▶ Goal of the exercise
Give again, word for word, every line in the entries below from the line with "(tile5 false).rerun = false" up to and including the line with "def ent3 : List", and no other line.

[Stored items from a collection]
/-- M_DRAIN of accumulator 7 through binding 0, to memory or to channel 15. -/
def drainSlot (fab : Bool) : Nat := 2 * 2 ^ 56 + 7 * 2 ^ 41 + fab.toNat * (2 ^ 25 + 15 * 2 ^ 21)
/-- Accumulator 7 is VALID or VOID. -/
def drains (ok : Bool) (v : Stream) : Stream :=
  { v with checked := [0], accs := [(7, ⟨ok, 0, [(0, 0x40000000)], [], [], false, 1, 64⟩)] }
/-- A row of 64 FP32 elements. -/
def tdRow : List Byte := tdRec 0x8000000000 (256 + 7 * 8192) [64, 1] [1, 64]
/-- A reduce-scatter channel of 64 elements. -/
def rsChan : Chan := chan0 255 5 0 ⟨0, 0, 0⟩ (padTo 96 ([1, 15, 0, 0, 0, 0, 0, 0] ++ natLe 8 64 ++ natLe 8 64)) [] []
/-- The MXE before a drain. -/
def drainDev (fab ok : Bool) : Dev :=
  runs (patterned { awake with chans := [(15, some rsChan)] } (ek 1 16) [64, 1] []) (ek 1 16) (drains ok (bound 4 (drainSlot fab) [tdRow]))

theorem witness_drains :
    (∀ f ok, Fronts Otp.reset (drainDev f ok) (ek 1 16) (drains ok (bound 4 (drainSlot f) [tdRow])) ⟨4, drainSlot f⟩ []) ∧
    (let ap := padTo 64 ([64, 1].flatMap (natLe 2))
     let v := drains true (bound 4 (drainSlot true) [tdRow])
     let a := accGet v 7
     let t := tdParse tdRow
     isCompute 2 ⟨4, drainSlot false⟩ = true ∧ (accGet (drains false v) 7).valid = false ∧ a.valid = true ∧
     stTd v 0 = some t ∧ stGen (drainDev true true) v = some genA ∧ (icFind (drainDev true true) (ek 1 16) 1023 9 0).isSome ∧
     ∀ f ∈ [true, false], let q := drainParse (drainSlot f)
       drainShape q t ap (((apTile ap (loopCtrs v) 2).headD []).getD 0 0) = true ∧ a.typ ≠ 3 ∧ q.mode = 0 ∧
       modeStoch q.nm = false ∧ q.fab = f ∧ ownPending v (tdSpan t ((drainItems ap (loopCtrs v) t a).map (·.1))) = false ∧
       gaMissing (drainDev f true) v.rbuf (tdHalves (drainDev f true) t ((drainItems ap (loopCtrs v) t a).map (·.1))) = [] ∧ q.grad = false ∧ v.checked.contains q.out = true ∧ drainTypes q a t none = true ∧
       drainChan (drainDev true true) v (drainParse (drainSlot true)) t ap (drainItems ap (loopCtrs v) t a) = stOk) :=
  ⟨fun f ok => bound_fronts (patterned { awake with chans := [(15, some rsChan)] } (ek 1 16) [64, 1] []) (ek 1 16) 4 (drainSlot f)
    [tdRow] (drains ok) rfl ⟨rfl, rfl, rfl, rfl, rfl, rfl⟩ rfl, by decide +kernel⟩

/-- A tile of one INT32 position whose value is 5, at its first check or after a disagreement. -/
def tile5 (again : Bool) : TileSt :=
  { word := 2 ^ 28, apA := [], apB := [], m := 1, n := 1, k := 64, before := acc0, after := ⟨true, 4, [(0, 5)], [], [], false, 1, 1⟩,
    rowChk := [⟨.fin false 5 0, .fin false 0 0, .fin false 0 0, false⟩],
    colChk := [⟨.fin false 5 0, .fin false 0 0, .fin false 0 0, false⟩], outRow := [], outCol := [], spec := [],
    injected := false, rerun := again, rows := [], cols := [], server := if again then some 0 else none }

/-- A check that agrees, a wrong value, a flipped check, and the four cases of Table 15-3; the engine that makes the third
computation, and none where no other is usable. -/
theorem witness_collator :
    (∀ (d : Dev) (v : Stream), stGet (runs d (ek 1 31) { v with tile := some (tile5 false) }) (ek 1 31) =
      some { v with tile := some (tile5 false) }) ∧
    (tile5 false).rerun = false ∧ (tile5 true).rerun = true ∧ (tile5 true).injected = false ∧
    (let d := runs awake (ek 1 31) { strm with tile := some (tile5 false) }
     let res := fun w => (tileSeen d strm (tile5 false) w).2
     mxeServes d 31 = false ∧ (tileAgain d strm (tile5 false)).after = (tile5 false).after ∧
     tileBad (tile5 false) (res []) [] = ([], []) ∧ tileBad (tile5 false) (res [(0, 6)]) [] = ([0], [0]) ∧
     tileBad (tile5 false) (res []) [64] = ([], [0])) ∧
    (let r := tileRerun (runs awake (ek 1 31) { strm with tile := some (tile5 true) }) strm (tile5 true)
     tileAgrees (r []).1 (r []).2 [] = true ∧ tileAgrees (r []).1 (r [(0, 6)]).2 [] = false ∧ (r [(0, 6)]).2 ≠ (r [(0, 7)]).2 ∧
     (r [(0, 6)]).2 = (r [(0, 6)]).2) ∧ (tile5 true).server.isSome = true ∧ ({ tile5 true with server := none } : TileSt).server = none ∧
    otherMxe Otp.reset awake 31 ≠ none ∧ otherMxe { Otp.reset with capEngines := 2 ^ 31 } awake 31 = none :=
  ⟨fun d v => runs_get d (ek 1 31) _, by decide +kernel⟩

/-! ### Embedding lookup -/

/-- Table entry: 100 rows of 16 columns and 40 bytes, all of the own module, generation 3, out of range under FAULT. -/
def ent3 : List Byte :=
  padTo 128 (natLe 8 0x8000100000 ++ natLe 8 100 ++ zeros 16 ++ natLe 2 16 ++ natLe 2 40 ++ zeros 12 ++ natLe 8 100 ++ natLe 2 3)
/-- Table 5 holds it on side A, active; bind slot 0 has recorded it for step 9. -/
def tabled (d : Dev) : Dev :=
  { d with tables := [(5, { table0 with a := ent3, active := 0 })], binds := [(0, ⟨true, 9, [(5, some (0, 3))]⟩)] }
/-- The word of E_LOOKUP (opcode 0x20) or E_ACCUM (0x30): indices of binding 0, output or gradients of binding 1, table 5. -/
def embWord (op : Nat) : Nat := op * 2 ^ 56 + 15 * 2 ^ 48 + 2 ^ 44 + 5 * 2 ^ 28
/-- Two INT32 indices and a tensor of 16 by 2 FP32 values. -/
def embTds : List (List Byte) :=
  [tdRec 0x8000000000 (4 + 128 + 7 * 8192) [2] [1], tdRec 0x8000000200 (256 + 7 * 8192) [16, 2] [1, 16]]
/-- Parameter registers 0 to 2: bind slot 0, two bags, one index a bag; the output has been checked. -/
def bags (v : Stream) : Stream := { v with params := [(1, 2), (2, 1)], checked := [1] }
/-- EBE 31 before the slot, with the first index `x`. -/
def embDev (op x : Nat) (f : Dev → Dev) : Dev :=
  runs (f { awake with mem := smSet 0 [] 0x8000000000 (BitVec.ofNat 8 x) }) (ek 3 31) (bags (bound 3 (embWord op) embTds))

/-- The stream before the lookup. -/
def elV : Stream := bags (bound 3 (embWord 0x20) embTds)
/-- The device once the slot has used its bind slot and its output. -/
def elUsed (d : Dev) : Dev := markChecked (elMarkBind (catUse d 5) (ek 3 31) elV (embWord 0x20)) (ek 3 31) (elOut (embWord 0x20))
/-- Its table checks. -/
def elSt (d : Dev) : Nat :=
  firstBad ((!modeStoch (elMode (embWord 0x20)) || tdStochOk (elTd elV (elOut (embWord 0x20))), stTdShape) ::
    elChecks (elUsed d) elV (embWord 0x20))

/-- A lookup that asks for rows 99 and 0, one with index 100, one of a table that no bind slot has recorded. -/
theorem witness_lookups :
    (∀ x f, (f { awake with mem := smSet 0 [] 0x8000000000 (BitVec.ofNat 8 x) }).int = awake.int →
      Fronts Otp.reset (embDev 0x20 x f) (ek 3 31) elV ⟨3, embWord 0x20⟩ []) :=
  fun x f h => fronts_of _ (ek 3 31) _ _ (runs_get _ (ek 3 31) _) rfl ⟨rfl, rfl, rfl, rfl, rfl, rfl⟩
    (by simp only [usable, retired, unitGet, embDev, runs, stSet, coded, h]; rfl)

theorem witness_lookupChecks :
    isEbe 0x20 ⟨3, embWord 0x20⟩ = true ∧ (elBindings (embWord 0x20)).all (fun b => (stTd elV b).isSome) = true ∧
    elTable (embWord 0x20) = 5 ∧
    writeCheck (catUse (embDev 0x20 99 tabled) 5) elV (elOut (embWord 0x20)) = stOk ∧
    elSt (embDev 0x20 99 tabled) = stOk ∧ elSt (embDev 0x20 99 id) = stEmbNotable := by
  decide +kernel

theorem witness_lookupIndices :
    let d := elUsed (embDev 0x20 99 tabled)
    let ps := elPositions d elV (embWord 0x20)
    gaMissing d elV.rbuf (elOfsRanges elV (embWord 0x20)) = [] ∧
    gaMissing d elV.rbuf (elRanges elV (elIdx (embWord 0x20)) ps ++ []) = [] ∧
    ps.map (fun p => elClass (elEntry d elV (embWord 0x20)) (elIndex d elV (embWord 0x20) p.2)) = [(some 101, false), (some 2, false)] ∧
    elBar d (elEntry d elV (embWord 0x20)) [99, 0] = none := by decide +kernel

theorem witness_lookupRange :
    let d := elUsed (embDev 0x20 100 tabled)
    (elPositions d elV (embWord 0x20)).map (fun p =>
      (elClass (elEntry d elV (embWord 0x20)) (elIndex d elV (embWord 0x20) p.2)).1.isNone) = [true, false] := by decide +kernel

/-- A lookup all of whose rows are there. -/
def look0 : Look := ⟨embWord 0x20, ent3, [], [], [(3, 7)], [], []⟩
theorem witness_lookupWrites :
    (∀ d : Dev, stGet (runs d (ek 3 0) { strm with look := some look0 }) (ek 3 0) = some { strm with look := some look0 }) ∧
    look0.need = [] ∧
    (let v := { strm with look := some look0 }
     ownPending v (tdSpan (elTd v (elOut look0.word)) ((elOutputs (runs awake (ek 3 0) v) v look0).1.map (·.1))) = false) :=
  ⟨fun d => runs_get d (ek 3 0) _, rfl, by decide +kernel⟩

/-- A read of row 7 of table 5 for EBE 0, of a generation and for a step. -/
def rowReq (gen step : Nat) (held : Bool) : RowReq := ⟨some (ek 3 0), (255, 5), 0, 0, 5, 7, gen, step, true, held⟩
/-- The module with that read. -/
def reading (r : RowReq) : Dev := { tabled awake with rowReqs := [r] }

▶ Exercise solution
    (tile5 false).rerun = false ∧ (tile5 true).rerun = true ∧ (tile5 true).injected = false ∧
    (let d := runs awake (ek 1 31) { strm with tile := some (tile5 false) }
     let res := fun w => (tileSeen d strm (tile5 false) w).2
     mxeServes d 31 = false ∧ (tileAgain d strm (tile5 false)).after = (tile5 false).after ∧
     tileBad (tile5 false) (res []) [] = ([], []) ∧ tileBad (tile5 false) (res [(0, 6)]) [] = ([0], [0]) ∧
     tileBad (tile5 false) (res []) [64] = ([], [0])) ∧
    (let r := tileRerun (runs awake (ek 1 31) { strm with tile := some (tile5 true) }) strm (tile5 true)
     tileAgrees (r []).1 (r []).2 [] = true ∧ tileAgrees (r []).1 (r [(0, 6)]).2 [] = false ∧ (r [(0, 6)]).2 ≠ (r [(0, 7)]).2 ∧
     (r [(0, 6)]).2 = (r [(0, 6)]).2) ∧ (tile5 true).server.isSome = true ∧ ({ tile5 true with server := none } : TileSt).server = none ∧
    otherMxe Otp.reset awake 31 ≠ none ∧ otherMxe { Otp.reset with capEngines := 2 ^ 31 } awake 31 = none :=
  ⟨fun d v => runs_get d (ek 1 31) _, by decide +kernel⟩

/-! ### Embedding lookup -/

/-- Table entry: 100 rows of 16 columns and 40 bytes, all of the own module, generation 3, out of range under FAULT. -/
def ent3 : List Byte :=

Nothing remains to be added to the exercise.